Start方法。 這個方法在eth協議啟動的時候被呼叫,這個方法接收兩個引數,一個是當前的區塊頭,一個是事件訂閱器,通過這個訂閱器可以獲取區塊鏈的改變資訊。

    eth.bloomIndexer.Start(eth.blockchain.CurrentHeader(), eth.blockchain.SubscribeChainEvent)

    // Start creates a goroutine to feed chain head events into the indexer for
    // cascading background processing. Children do not need to be started, they
    // are notified about new events by their parents.

    // 子鏈不需要被啟動。 以為他們的父節點會通知他們。
    func (c *ChainIndexer) Start(currentHeader *types.Header, chainEventer func(ch chan<- ChainEvent) event.Subscription) {
        go c.eventLoop(currentHeader, chainEventer)
    }

    // eventLoop is a secondary - optional - event loop of the indexer which is only
    // started for the outermost indexer to push chain head events into a processing
    // queue.

    // eventLoop 迴圈只會在最外面的索引節點被呼叫。 所有的Child indexer不會被啟動這個方法。

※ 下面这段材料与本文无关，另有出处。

-- ==== Sys2Proof/Machine/EventOps.lean ====
section
/-! DEFINITION. The event instructions and the bare note (45_events.md R180 to R184), and the event
output (60_exceptions.md R209). -/

namespace Sys2Proof.Machine

/-- `INSTRUMENT` (R180). -/
def execInstrument (imm : Byte) (s : State) : Host.Outcome State Fault Refusal :=
  .next (s.raiseInstrument imm 2)

/-- `INSTRUMENTSET` (R181). -/
def execInstrumentSet (s : State) : Host.Outcome State Fault Refusal :=
  .next (s.raiseInstrument s.register 1)

/-- `PLAY` (R182). -/
def execPlay (imm : Byte) (s : State) : Host.Outcome State Fault Refusal := .next (s.raisePlay imm 2)

/-- `PLAYSET` (R183). -/
def execPlaySet (s : State) : Host.Outcome State Fault Refusal := .next (s.raisePlay s.register 1)

/-- The bare note (R184): the opcode byte is the note. -/
def execBareNote (opcode : Byte) (s : State) : Host.Outcome State Fault Refusal :=
  .next (s.raisePlay opcode 1)

/-- The payload of an event on the 16-bit event output (60_exceptions.md R204, R209): 8-bit payloads
zero-extended, `Halt` has none. The 2-bit kind is the event's constructor; R209 gives no codes
(notes/assumptions/20.md). DEDUCED. -/
def eventPayload : Event → Option Word
  | .halt => none
  | .syscall code => some code
  | .instrument index => some (zext16 index)
  | .play note => some (zext16 note)

end Sys2Proof.Machine
end

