/-! ### The open parameters (00_scope.md R11) -/

/-- The machine of `step` is the machine the rules write with the register as an integer and the address
width as a parameter, at this hardware's parameters (43_register.md R150, decision D1; 20_memory.md R52,
decision D3). A machine that refuses fetches beside these (beyond an image, or past the last address of
a space no wider) does what this one does wherever it answers (notes/assumptions/6.md, 22.md). -/
def Obligations.HardwareIsTheVariantAtItsParameters : Prop :=
  (∀ s : State, ∃ t, step s = .next t
    ∧ variantStep Config.hardware (Variant.ofState s) = .next (Variant.ofState t))
  ∧ (∀ (s : State) (k : Nat), codeAddrBy Config.hardware s k = (s.codeAddr k).toNat)
  ∧ ∀ (bits : Nat) (refuse : Bool) (limit : Option Nat) (s : State) (v : Variant),
    (bits = 16 ∨ bits ≤ 16 ∧ refuse = true) →
    variantStep { Config.hardware with paddrBits := bits, wrapRefused := refuse, fetchLimit := limit }
      (Variant.ofState s) = .next v →
    ∃ t, step s = .next t ∧ v = Variant.ofState t

/-- 10_state.md R22, 43_register.md R160: both values of `REG_ARITH` do the same wherever the exact
result stays in 0 to 255 (decision D1, notes/assumptions/7.md); and the two instructions that hand out
the register are refused exactly where it is no 8-bit value (decision D13, notes/assumptions/15.md). -/
def Obligations.RegArithModesAgreeWithoutOverflow : Prop :=
  (∀ (c : Config) (i : Instr) (v : Variant), noOverflow i v.wide →
      execVariant { c with regArith := .unmasked } i v = execVariant { c with regArith := .wrap8 } i v)
    ∧ ∀ (c : Config) (v : Variant) (i : Instr), i = .instrumentSet ∨ i = .playSet →
      (execVariant c i v = .refused .registerOutOfRange ↔ v.wide < 0 ∨ 255 < v.wide)
end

    func (c *ChainIndexer) eventLoop(currentHeader *types.Header, chainEventer func(ch chan<- ChainEvent) event.Subscription) {
        // Mark the chain indexer as active, requiring an additional teardown
        atomic.StoreUint32(&c.active, 1)
    
        events := make(chan ChainEvent, 10)
        sub := chainEventer(events)
        defer sub.Unsubscribe()
    
        // Fire the initial new head event to start any outstanding processing
        // 設定我們的其實的區塊高度,用來觸發之前未完成的操作。
        c.newHead(currentHeader.Number.Uint64(), false)
    
        var (
            prevHeader = currentHeader
            prevHash = currentHeader.Hash()
        )
        for {
            select {
            case errc := <-c.quit:
                // Chain indexer terminating, report no failure and abort
                errc <- nil
                return
    
            case ev, ok := <-events:
                // Received a new event, ensure it's not nil (closing) and update
                if !ok {
                    errc := <-c.quit
                    errc <- nil
                    return
                }
                header := ev.Block.Header()
                if header.ParentHash != prevHash { //如果出現了分叉,那麼我們首先
                    //找到公共祖先, 從公共祖先之後的索引需要重建。
                    c.newHead(FindCommonAncestor(c.chainDb, prevHeader, header).Number.Uint64(), true)
                }
                // 設定新的head
                c.newHead(header.Number.Uint64(), false)
    
                prevHeader, prevHash = header, header.Hash()
            }
        }
    }


newHead方法,通知indexer新的區塊鏈頭,或者是需要重建索引,newHead方法會觸發

    
    // newHead notifies the indexer about new chain heads and/or reorgs.
    func (c *ChainIndexer) newHead(head uint64, reorg bool) {
        c.lock.Lock()
        defer c.lock.Unlock()
    
        // If a reorg happened, invalidate all sections until that point
        if reorg { // 需要重建索引 從head開始的所有section都需要重建。
            // Revert the known section number to the reorg point
            changed := head / c.sectionSize
            if changed < c.knownSections {
                c.knownSections = changed
            }
            // Revert the stored sections from the database to the reorg point
            // 將儲存的部分從資料庫恢復到索引重建點
            if changed < c.storedSections {
                c.setValidSections(changed)
            }
            // Update the new head number to te finalized section end and notify children
            // 生成新的head 並通知所有的子索引
            head = changed * c.sectionSize
    
            if head < c.cascadedHead {
                c.cascadedHead = head
                for _, child := range c.children {
                    child.newHead(c.cascadedHead, true)
                }
            }
            return
        }
        // No reorg, calculate the number of newly known sections and update if high enough
        var sections uint64
        if head >= c.confirmsReq {
            sections = (head + 1 - c.confirmsReq) / c.sectionSize
            if sections > c.knownSections {
                c.knownSections = sections
    
                select {
                case c.update <- struct{}{}:
                default:
                }
            }
        }
    }


父子索引資料的關係
父Indexer負載事件的監聽然後把結果通過newHead傳遞給子Indexer的updateLoop來處理。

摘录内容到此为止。